Airflow DAG 已成功执行但任务未执行 运行
Airflow DAG successfully executed but tasks didn't run
我在气流中有一个 DAG,其中有一个任务(python 操作员),我在 GUI 中强制执行 运行,它获得了成功状态。但是,任务没有执行,因此 DAG 什么也没做。 dag的代码如下:
from airflow import DAG
from airflow.operators.python_operator import PythonOperator
from airflow.hooks import MySqlHook
import pandas as pd
import datetime as dt
import json
from datetime import timedelta
default_args = {
'owner': 'airflow',
'start_date': dt.datetime(2019,8,29,18,0,0),
'concurrency':1,
'retries':3
}
def extraction_from_raw_data(conn_id):
mysqlserver = MySqlHook(conn_id)
query = """select * from antifraud.email_fraud_risk
WHERE ts >= DATE_ADD(CURDATE(), INTERVAL -3 DAY)"""
raw_data = mysqlserver.get_records(query)

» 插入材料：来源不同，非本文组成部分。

@[simp] theorem State.putBit_snaps (f : Fld) (k : Nat) (b : Bool) (i j : Nat) : (s.putBit f k b i j).snaps = s.snaps := rfl
@[simp] theorem State.putBit_rsvd (f : Fld) (k : Nat) (b : Bool) (i j : Nat) : (s.putBit f k b i j).rsvd = s.rsvd := rfl
@[simp] theorem State.putBit_inv (f : Fld) (k : Nat) (b : Bool) (i j : Nat) : (s.putBit f k b i j).inv = s.inv := rfl
@[simp] theorem State.putBit_ports (f : Fld) (k : Nat) (b : Bool) (i j : Nat) : (s.putBit f k b i j).ports = s.ports := rfl
@[simp] theorem State.putBit_egs (f : Fld) (k : Nat) (b : Bool) (i j : Nat) : (s.putBit f k b i j).egs = s.egs := rfl
@[simp] theorem State.putBit_pol (f : Fld) (k : Nat) (b : Bool) (i j : Nat) : (s.putBit f k b i j).pol = s.pol := rfl
@[simp] theorem State.putBit_swc (f : Fld) (k : Nat) (b : Bool) (i j : Nat) : (s.putBit f k b i j).swc = s.swc := rfl
@[simp] theorem State.putBit_tin (f : Fld) (k : Nat) (b : Bool) (i j : Nat) : (s.putBit f k b i j).tin = s.tin := rfl
@[simp] theorem State.putBit_lkp (f : Fld) (k : Nat) (b : Bool) (i j : Nat) : (s.putBit f k b i j).lkp = s.lkp := rfl
@[simp] theorem State.putBit_twn (f : Fld) (k : Nat) (b : Bool) (i j : Nat) : (s.putBit f k b i j).twn = s.twn := rfl
@[simp] theorem State.putBit_rst (f : Fld) (k : Nat) (b : Bool) (i j : Nat) : (s.putBit f k b i j).rst = s.rst := rfl
@[simp] theorem State.putBit_md (f : Fld) (k : Nat) (b : Bool) (i j : Nat) : (s.putBit f k b i j).md = s.md := rfl
@[simp] theorem State.putBit_adp (f : Fld) (k : Nat) (b : Bool) (i j : Nat) : (s.putBit f k b i j).adp = s.adp := rfl
@[simp] theorem State.putBit_img (f : Fld) (k : Nat) (b : Bool) (i j : Nat) : (s.putBit f k b i j).img = s.img := rfl
@[simp] theorem State.putBit_pds (f : Fld) (k : Nat) (b : Bool) (i j : Nat) : (s.putBit f k b i j).pds = s.pds := rfl
@[simp] theorem State.putBit_dma (f : Fld) (k : Nat) (b : Bool) (i j : Nat) : (s.putBit f k b i j).dma = s.dma := rfl
@[simp] theorem State.putBit_cff (f : Fld) (k : Nat) (b : Bool) (i j : Nat) : (s.putBit f k b i j).cff = s.cff := rfl
@[simp] theorem State.putBit_pmc (f : Fld) (k : Nat) (b : Bool) (i j : Nat) : (s.putBit f k b i j).pmc = s.pmc := rfl
@[simp] theorem State.putBit_ha (f : Fld) (k : Nat) (b : Bool) (i j : Nat) : (s.putBit f k b i j).ha = s.ha := rfl
@[simp] theorem State.putBit_hb (f : Fld) (k : Nat) (b : Bool) (i j : Nat) : (s.putBit f k b i j).hb = s.hb := rfl
@[simp] theorem State.putBit_mgt (f : Fld) (k : Nat) (b : Bool) (i j : Nat) : (s.putBit f k b i j).mgt = s.mgt := rfl
@[simp] theorem State.putBit_tap (f : Fld) (k : Nat) (b : Bool) (i j : Nat) : (s.putBit f k b i j).tap = s.tap := rfl
@[simp] theorem State.putBit_pools (f : Fld) (k : Nat) (b : Bool) (i j : Nat) : (s.putBit f k b i j).pools = s.pools := rfl
@[simp] theorem State.putBit_sram (f : Fld) (k : Nat) (b : Bool) (i j : Nat) : (s.putBit f k b i j).sram = s.sram := rfl
@[simp] theorem State.putBit_sramLost (f : Fld) (k : Nat) (b : Bool) (i j : Nat) : (s.putBit f k b i j).sramLost = s.sramLost := rfl
@[simp] theorem State.putBit_frames (f : Fld) (k : Nat) (b : Bool) (i j : Nat) : (s.putBit f k b i j).frames = s.frames := rfl
@[simp] theorem State.putBit_nextFid (f : Fld) (k : Nat) (b : Bool) (i j : Nat) : (s.putBit f k b i j).nextFid = s.nextFid := rfl
@[simp] theorem State.putBit_events (f : Fld) (k : Nat) (b : Bool) (i j : Nat) : (s.putBit f k b i j).events = s.events := rfl
@[simp] theorem State.putBit_freeCtr (f : Fld) (k : Nat) (b : Bool) (i j : Nat) : (s.putBit f k b i j).freeCtr = s.freeCtr := rfl
@[simp] theorem State.putBit_out (f : Fld) (k : Nat) (b : Bool) (i j : Nat) : (s.putBit f k b i j).out = s.out := rfl
@[simp] theorem State.putBit_pending (f : Fld) (k : Nat) (b : Bool) (i j : Nat) : (s.putBit f k b i j).pending = s.pending := rfl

raw_data = pd.DataFrame(raw_data)
data_as_list = []
for i in range(len(raw_data)):
dict1 = {}
dict1.update(json.loads(raw_data.at[i,'raw_content']))
data_as_list.append(dict1)
json_data_df = pd.DataFrame(data_as_list)
final_data = pd.concat([raw_data['email_id'],json_data_df],axis=1)
return final_data
with DAG('emailage_data',
default_args=default_args,
schedule_interval = timedelta(days=1)
) as dag:
extraction_from_raw_data = PythonOperator(
task_id = 'extraction_from_raw_data',
op_args = {'conn_id':'services'},
python_callable = extraction_from_raw_data)
extraction_from_raw_data
所有工作人员、调度程序和网络服务器都在正常工作,因为我 运行 正在 hello_world DAG(及其后续任务)成功。
一般来说,您应该始终在 DAG 的开始时间和当前时间之间留出额外的时间间隔。
Airflow 文档指出
Note that if you run a DAG on a schedule_interval
of one day, the run stamped 2016-01-01
will be trigger soon after 2016-01-01T23:59
. In other words, the job instance is started once the period it covers has ended.
Let’s Repeat That The scheduler runs your job one schedule_interval
AFTER the start date, at the END of the period.
我在气流中有一个 DAG,其中有一个任务(python 操作员),我在 GUI 中强制执行 运行,它获得了成功状态。但是,任务没有执行,因此 DAG 什么也没做。 dag的代码如下:
from airflow import DAG
from airflow.operators.python_operator import PythonOperator
from airflow.hooks import MySqlHook
import pandas as pd
import datetime as dt
import json
from datetime import timedelta
default_args = {
'owner': 'airflow',
'start_date': dt.datetime(2019,8,29,18,0,0),
'concurrency':1,
'retries':3
}
def extraction_from_raw_data(conn_id):
mysqlserver = MySqlHook(conn_id)
query = """select * from antifraud.email_fraud_risk
WHERE ts >= DATE_ADD(CURDATE(), INTERVAL -3 DAY)"""
raw_data = mysqlserver.get_records(query)
raw_data = pd.DataFrame(raw_data)
data_as_list = []
for i in range(len(raw_data)):
dict1 = {}
dict1.update(json.loads(raw_data.at[i,'raw_content']))
data_as_list.append(dict1)
json_data_df = pd.DataFrame(data_as_list)
final_data = pd.concat([raw_data['email_id'],json_data_df],axis=1)
return final_data
with DAG('emailage_data',
default_args=default_args,
schedule_interval = timedelta(days=1)
) as dag:
extraction_from_raw_data = PythonOperator(
task_id = 'extraction_from_raw_data',
op_args = {'conn_id':'services'},
python_callable = extraction_from_raw_data)
extraction_from_raw_data
所有工作人员、调度程序和网络服务器都在正常工作,因为我 运行 正在 hello_world DAG(及其后续任务)成功。
一般来说,您应该始终在 DAG 的开始时间和当前时间之间留出额外的时间间隔。
Airflow 文档指出
Note that if you run a DAG on a
schedule_interval
of one day, the run stamped2016-01-01
will be trigger soon after2016-01-01T23:59
. In other words, the job instance is started once the period it covers has ended.Let’s Repeat That The scheduler runs your job one
schedule_interval
AFTER the start date, at the END of the period.